To: None <greywolf@starwolf.com>
From: Jonathan Stone <jonathan@DSG.Stanford.EDU>
List: current-users
Date: 07/04/2000 13:06:44
>What are you doing with your named that is so special that it requires
>a modification that no other shop of consequence of which knowledge has
>appeared to me has found necessary to implement?  
>

I am doing lookups of from 100,000 to 1 million unique hostnames, or
unique IP addresess. For that application,c aching is largely useless
(since the input queries are unique).  I do lots of lookups in parallel.

That workload has unocvered several design flaws in BIND 8's named:
hamed's heap (data seg) grows faster than it can be easliy reclaimed
by timing out records when their TTL goes to zero.  Its also shown
that the maximum request rate of _non_cached requests is, in the long
term, limited to about 30-35 lookups /sec, even with 190 requestors in
parallel.  Most of the requestor threads (and most of the associated
named resources) are spent waiting for lame delegations, for requests
that will eventually time out (I retry up to 3 times).  That's a
long-term rate, over hours of about 30 requests/sec, with CPU load at
under 5%, on an otherwise-idle machine (pII/500, 256megs).

Bumping named's FD_SETSIZE to 2k, doing "files 1024" in
/etc/named.conf, and using some 800 requestors gets me about a 3-fold
incerase.  (named eats more CPU, i am trying to profile it but the
ipv6 changes broke compiling named with cc -pg, sigh).

It may be there's another way to acheive the same tuning without
changing FD_SETSIZE, but I haven't found it, and I hvae tried tweaking
a fiar few of named's eventloop parameters.

>Now either these sites are all lucky as hell, or they planned what they
>were doing.  Judging by that which you posit, you fall into neither
>category (and I'm not attempting to be insulting, here -- not my preferred
>mode of operation), 

Well, you succeeded. Burning 10 more machines just to do DNS lookups,
at very low CPU and network utilization, is not what I consider good
planning.  I spose if I had the machines sitting round doing nothing
it might be a different story.

oh yes -- i did "maxuers 512" in the kernel config file.

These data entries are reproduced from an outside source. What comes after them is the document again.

theorem idle_of_settle {s t : State} (h : settle s = .next t) : t.inFlight = none := by
  obtain ⟨u, hu, idle⟩ := settle_next s
  cases hu.symm.trans h
  exact idle

/-! ### What the host can see -/

/-- `Serves v as t`: from the state `v`, which may have a command in flight, the accesses `as` are answered in their order
and the engine comes to rest in `t`. A STATUS read may be answered while the command is in flight (R137); any other access
is performed after the command has completed (R136). -/
inductive Serves : State → List Access → State → Prop where
  | ends {v t : State} (hs : settle v = .next t) : Serves v [] t
  | early {v t : State} {a : Access} {as : List Access} (f : InFlight) (hf : v.inFlight = some f)
    (ha : a.readsStatus = true) (h : Serves (v.answer (.data v.status)) as t) : Serves v (a :: as) t
  | inTurn {v s u t : State} {a : Access} {as : List Access} (hs : settle v = .next s) (hu : perform a s = .next u)
    (h : Serves u as t) : Serves v (a :: as) t

section
variable {v s t : State} {a : Access} {as : List Access}

/-- The command in flight may complete before the next access is answered. -/
theorem Serves.of_settle (hs : settle v = .next s) (h : Serves s as t) : Serves v as t := by
  have settled := settle_idle (idle_of_settle hs)
  cases h with
  | ends hs' => cases settled.symm.trans hs'; exact .ends hs
  | early f hf => cases (idle_of_settle hs).symm.trans hf
  | inTurn hs' hu h => cases settled.symm.trans hs'; exact .inTurn hs hu h

/-- The command in flight with `n` cycles left. -/
def State.withCyclesLeft (v : State) (f : InFlight) (n : Nat) : State :=
  { v with inFlight := some { f with remaining := n } }

/-- How many cycles the command in flight has left shows in no answer. -/
theorem Serves.of_withCyclesLeft {f : InFlight} {n : Nat} (hf : v.inFlight = some f)
    (h : Serves (v.withCyclesLeft f n) as t) : Serves v as t := by
  generalize hw : v.withCyclesLeft f n = w at h
  induction h generalizing v with
  | ends hs =>
    subst hw
    exact .ends ((settle_inFlight hf).trans ((complete_remaining hf n).symm.trans hs))
  | early g hg ha h ih =>
    subst hw
    have status : (v.withCyclesLeft f n).status = v.status := by
      simp only [State.status, State.BUSY, hf]
      rfl
    refine .early f hf ha (ih (by exact hf) ?_)
    rw [status]
    rfl
  | inTurn hs hu h =>
    subst hw
    exact .inTurn ((settle_inFlight hf).trans ((complete_remaining hf n).symm.trans hs)) hu h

>which begs the original question of What Are You Doing?

Batched, parallel, DNS requests of huge numbers of unique hosts or
huge numbers of unique IP addresses. I'd like to scale up to 1000/sec,
but I'll probably run out of time to do tuning (have day job, plus
thesis to write).

The very few people who I know (via personal contacts) doing similar
things are using linux. their libc already has a FD_SETSIZE of 1024,
so they just bump "files 1000" in named.conf, and bingo.  Which gets
us back to square 1...